Which lines below contain "getD"? Copy every one of them.

GIVEN RECORDS START

/-- A write of an entry refills its bucket (R255). -/
def State.setRoute (s : State) (bank i : Nat) (r : Route) : State :=
  { s with gwe := { s.gwe with route := tset {} s.gwe.route (4096 * bank + i) r.kept, used := tset 0 s.gwe.used (4096 * bank + i) 0 } }

/-- The lowest-numbered entry of the bank in force that matches; entries in `bad` cannot be read (R249, R256). -/
def State.lookup (s : State) (x : GweFrame) (bad : List Nat) : Option (Nat × Route) :=
  let b := s.gweBank
  ((s.gwe.route.filter fun e => e.1 / 4096 == b).map fun e => (e.1 % 4096, e.2)).find? fun e =>
    !bad.contains e.1 && e.2.hit s x

/-- The bits of a payload or image as a number: bit b is bit b mod 8 of byte b div 8. -/
def payloadBits (l : List Byte) : Nat := leNat l

/-- The image of a signal set as a number. -/
def State.image (s : State) (g : Nat) : Nat := (List.range 8).foldl (fun n w => n + s.fld (GWE_IMG_BITS g w) * 2 ^ (64 * w)) 0
def State.setImage (s : State) (g v : Nat) : State := s.each (List.range 8) fun w t => t.put (GWE_IMG_BITS g w) (bitsOf v (64 * w) 64)

/-- One move: `n` bits from a source bit to an image bit, none at or above 512 (R253). -/
def moveBits (img payload nbits dst src : Nat) : Nat :=
  (List.range nbits).foldl (fun v i =>
    if 512 ≤ dst + i then v
    else if payload.testBit (src + i) then v ||| 2 ^ (dst + i)
    else if v.testBit (dst + i) then v - 2 ^ (dst + i) else v) img

/-- The payload of a frame. -/
def GweFrame.payload : GweFrame → List Byte
  | .can _ f _ => f.data
  | .lin _ _ d _ => d
  | .eth _ f _ => f.payload

/-- The type a built frame keeps with OUTFMT 0x0: its source's; from LIN and Ethernet, which have none, it is free (log
entry 38). -/
def GweFrame.fmt : GweFrame → Nat
  | .can _ f _ => f.fmt.toNat
  | x => 1 + Config.keptType x.payload % 3

/-- The frame of a SIGNAL action, after its moves (R253). -/
def State.signal (s : State) (r : Route) (x : GweFrame) : State × CanFrame :=
  let g := bitsOf r.action.toNat 32 8
  let p := payloadBits x.payload
  let m1 := s.fld (GWE_SIG_M1 g)
  let img := moveBits (s.image g) p (s.fld (GWE_SIG_M0_NBITS g)) (s.fld (GWE_SIG_M0_DSTBIT g)) (s.fld (GWE_SIG_M0_SRCBIT g))
  let img := moveBits img p (bitsOf m1 22 6) (bitsOf m1 11 11) (bitsOf m1 0 11)
  let s := s.setImage g img
  let olen := if s.fld (GWE_SIG_OLEN g) == 0 then 64 else s.fld (GWE_SIG_OLEN g)
  let o := r.output
  (s, { fmt := BitVec.ofNat 2 (if o.outFmt == 0 then x.fmt else o.outFmt), ide := o.outIde, rtr := false, brs := false,
        id := BitVec.ofNat 29 o.outId, sdt := 0, sec := false, vcid := 0, af := 0, data := natLe olen img })

/-- The destinations of an entry: the source port is left out. -/
def Route.dests (r : Route) (src : Nat) : List Nat := (List.range 21).filter fun c => r.action.toNat.testBit c && c != src

/-- The CAN frame of an ACF CAN message whose bytes are `l`; data that no frame of its type holds make none (IEEE 1722, clause
9.4.2; log entry 90). -/
def acfCan (l : List Byte) (data : List Byte) : Option CanFrame :=
  let flags := (l.getD 2 0).toNat
  let bit := fun i => flags.testBit i
  let fd := bit 1
  let id := beNat ((l.drop 12).take 4) % (if bit 3 then 2 ^ 29 else 2 ^ 11)
  if padLen (if fd then 2 else 1) data.length != some data.length then none
  else some { fmt := if fd then 2 else 1, ide := bit 3, rtr := bit 4 && !fd, brs := bit 2 && fd, id := BitVec.ofNat 29 id, sdt := 0,
              sec := false, vcid := 0, af := 0, data := if bit 4 && !fd then [] else data, esi := bit 0 && fd }

/-- The message that the bytes of one ACF message hold; of the other types none (R252; IEEE 1722, clause 9; log entry 90). -/
def acfMsg (l : List Byte) : Option AcfMsg :=
  let pad := (l.getD 2 0).toNat / 64
  match (l.headD 0).toNat / 2 with
  | 1 =>
    if l.length < 16 + pad then none
    else (acfCan l ((l.take (l.length - pad)).drop 16)).map fun f => .can f (BitVec.ofNat 32 (beNat ((l.drop 4).take 8)))
  | 3 =>
    let data := (l.take (l.length - pad)).drop 12
    if l.length < 13 + pad || 8 < data.length then none
    else some (.lin (BitVec.ofNat 6 (l.getD 3 0).toNat) data (BitVec.ofNat 32 (beNat ((l.drop 4).take 8))))
  | _ => none

/-- The messages in a run of bytes, at most `n`: a message of length 0, or one that does not end within the bytes, ends it. -/
def acfMsgs : Nat → List Byte → List AcfMsg
  | 0, _ => []
  | n + 1, l =>
    let len := 4 * (beNat (l.take 2) % 512)
    if len == 0 || l.length < len then [] else (acfMsg (l.take len)).toList ++ acfMsgs n (l.drop len)

/-- The ACF messages of an IEEE 1722 payload: an NTSCF stream, whose header is 12 bytes, or a TSCF stream, whose header is 24
(IEEE 1722, clause 9; log entry 90). -/
def avtpMsgs (l : List Byte) : List AcfMsg :=
  let run := fun (head len : Nat) => acfMsgs l.length ((l.drop head).take len)
  match (l.headD 0).toNat with
  | 0x82 => run 12 (beNat ((l.drop 1).take 2) % 2048)
  | 0x05 => run 24 (beNat ((l.drop 20).take 2))
  | _ => []

/-- The messages of an IEEE 1722 frame as frames to look up, in message order (R252). -/
def decap (src : Nat) (f : EthFrame) : List GweFrame :=
  if f.etype != 0x22F0 then []
  else (avtpMsgs f.payload).map fun m => match m with
    | .can g t => .can src g t.toNat
    | .lin id d t => .lin src id.toNat d t.toNat

/-- A frame goes the way its route says (R251–R253). -/
def State.routeFrame (s : State) (r : Route) (x : GweFrame) (e : MemErr) : State :=
  match bitsOf r.action.toNat 24 2 with
  | 0 =>
    s.each (r.dests x.src) fun c t =>
      match x with
      | .can p f st => t.sendCan r.output c p st f e
      | .lin p id d st => t.sendLin r.output c p id st d e
      | .eth p f st => t.sendEth c p st f e
  | 1 =>
    let b := s.signal r x
    let o : RouteOut := { r.output with xlate := false, outFmt := 0 }
    b.1.each (r.dests x.src) fun c t => t.sendCan o c x.src x.stamp b.2 e
  | _ =>
    match x with
    | .eth p f _ => { s with gwe := { s.gwe with ingress := decap p f ++ s.gwe.ingress } }
    | _ => s

/-- A frame that matched entry `i` takes a token, or is dropped for every destination (R255). -/
def State.routeHit (s : State) (i : Nat) (r : Route) (x : GweFrame) (e : MemErr) : State :=
  let a := r.action.toNat
  let key := 4096 * s.gweBank + i
  let used := tget 0 s.gwe.used key
  if bitsOf a 48 16 == 0 then (s.incWrap GWE_STAT_FWD).routeFrame r x e
  else if max 1 (bitsOf a 40 8) ≤ used then (s.incSat GWE_DROP_RLDROP).put GWE_DROP_RLLAST i
  else ({ s.incWrap GWE_STAT_FWD with gwe := { s.gwe with used := tset 0 s.gwe.used key (used + 1) } }).routeFrame r x e

/-- One lookup of the frame at the head of the ingress queue (R249). -/
def State.gweLookup (s : State) (bad : List Nat) (e : MemErr) : State :=
  match s.gwe.ingress with
  | [] => s
  | x :: q =>
    let s : State := { s with gwe := { s.gwe with ingress := q } }
    let s := if bad.isEmpty then s else s.raiseL 221
    match s.lookup x bad with
    | some (i, r) => s.routeHit i r x e
    | none =>
      match x with
      | .eth p f st => s.ringRx p (ethBytes (s.ethInternal (p - 16) f)) st e
      | _ => s

/-! Commit notices (spec/09, R257–R259). -/

/-- The payload of a notice. -/
def noticeBytes (n : Notice) : List Byte :=
  [1, BitVec.ofNat 8 n.nodes.length] ++ natBe 2 n.group.toNat ++ natBe 4 n.time.toNat ++ natBe 2 n.origin.toNat ++
    (n.nodes.map fun e => natBe 2 e.toNat).flatten

/-- The notice a payload holds, if it is well formed. -/
def noticeOf (l : List Byte) : Option Notice :=
  let at16 := fun i => beNat ((l.drop i).take 2)
  let count := (l.getD 1 0).toNat % 64
  if (l.headD 0) == 1 && 10 + 2 * count ≤ l.length then
    some ⟨BitVec.ofNat 16 (at16 2), BitVec.ofNat 32 (beNat ((l.drop 4).take 4)), BitVec.ofNat 14 (at16 8),
      (List.range count).map fun j => BitVec.ofNat 16 (at16 (10 + 2 * j))⟩
  else none

/-- A notice goes ahead of every frame of a channel's gateway queue (R258). -/
def State.gwNotice (s : State) (n : Nat) (f : CanFrame) : State :=
  let c := s.cn n
  if c.mode != canActive then s.incSat GWE_STAT_QDROP
  else s.setCn n { c with gwNotes := c.gwNotes ++ [f] }

/-- A notice on Ethernet: a frame to profile NENC's destination with EtherType NETYPE and PCP NPCP, padded with zeros to
64 bytes (R257, R258). -/
def State.noticeEth (s : State) (n : Notice) : EthFrame :=
  let k := s.fld GWE_NCFG_NENC
  let tag := s.encTag k (s.fld GWE_NCFG_NPCP)
  { da := BitVec.ofNat 48 (s.fld (GWE_ENC_A_DA k)), sa := BitVec.ofNat 48 (s.fld ESW_MAC_MAC), tag := tag
    etype := BitVec.ofNat 16 (s.fld GWE_NCFG_NETYPE), payload := ethPad tag.isSome (noticeBytes n) }

/-- A SEND places one notice on each port that its carrier can hold (R258). -/
def State.gweSendNotice (s : State) (n : Notice) : State :=
  let xl := s.flag GWE_NCFG_NFMT
  let fmt := if xl then 3 else 2
  let data := noticeBytes n
  let s := s.each ((List.range 8).filter fun c => (s.fld GWE_NPORTS_NTXPORTS_C).testBit c) fun c t =>
    match padLen fmt data.length with
    | none => t.raiseBit (GWE_NCFG_NTOOBIG.bit c)
    | some len =>
      let ide := t.flag GWE_NCFG_NIDE && !xl
      t.gwNotice c
        { fmt := BitVec.ofNat 2 fmt, ide := ide, rtr := false, brs := false, sdt := 0, sec := false, vcid := 0, af := 0,
          id := BitVec.ofNat 29 (if ide then t.fld GWE_NCFG_NID else t.fld GWE_NCFG_NID % 2048), data := padData data len }
  s.each ((List.range 4).filter fun p => (s.fld GWE_NPORTS_NTXPORTS_E).testBit p) fun p t =>
    if t.degraded then t.incSat GWE_STAT_QDROP else t.ethOut p (t.fld GWE_NCFG_NPCP) (t.noticeEth n) none

/-- A payload on a port's carrier is taken as a notice, or counted in NBAD (R259). -/
def State.gweNotice (s : State) (port : Nat) (l : List Byte) : State :=
  match noticeOf l with
  | some n => s.noticeRx port n
  | none => s.incSat GWE_DROP_NBAD

/-- A CAN frame matches the notice carrier. -/
def State.canNoticeCarrier (s : State) (f : CanFrame) : Bool :=
  f.fmt.toNat == (if s.flag GWE_NCFG_NFMT then 3 else 2) && f.ide == (s.flag GWE_NCFG_NIDE && f.fmt != 3) &&
  f.id.toNat == (if f.ide then s.fld GWE_NCFG_NID else s.fld GWE_NCFG_NID % 2048)

end Sys2Proof.Machine
end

GIVEN RECORDS END

**RESPONSE**
  let flags := (l.getD 2 0).toNat
  let pad := (l.getD 2 0).toNat / 64
    else some (.lin (BitVec.ofNat 6 (l.getD 3 0).toNat) data (BitVec.ofNat 32 (beNat ((l.drop 4).take 8))))
  let count := (l.getD 1 0).toNat % 64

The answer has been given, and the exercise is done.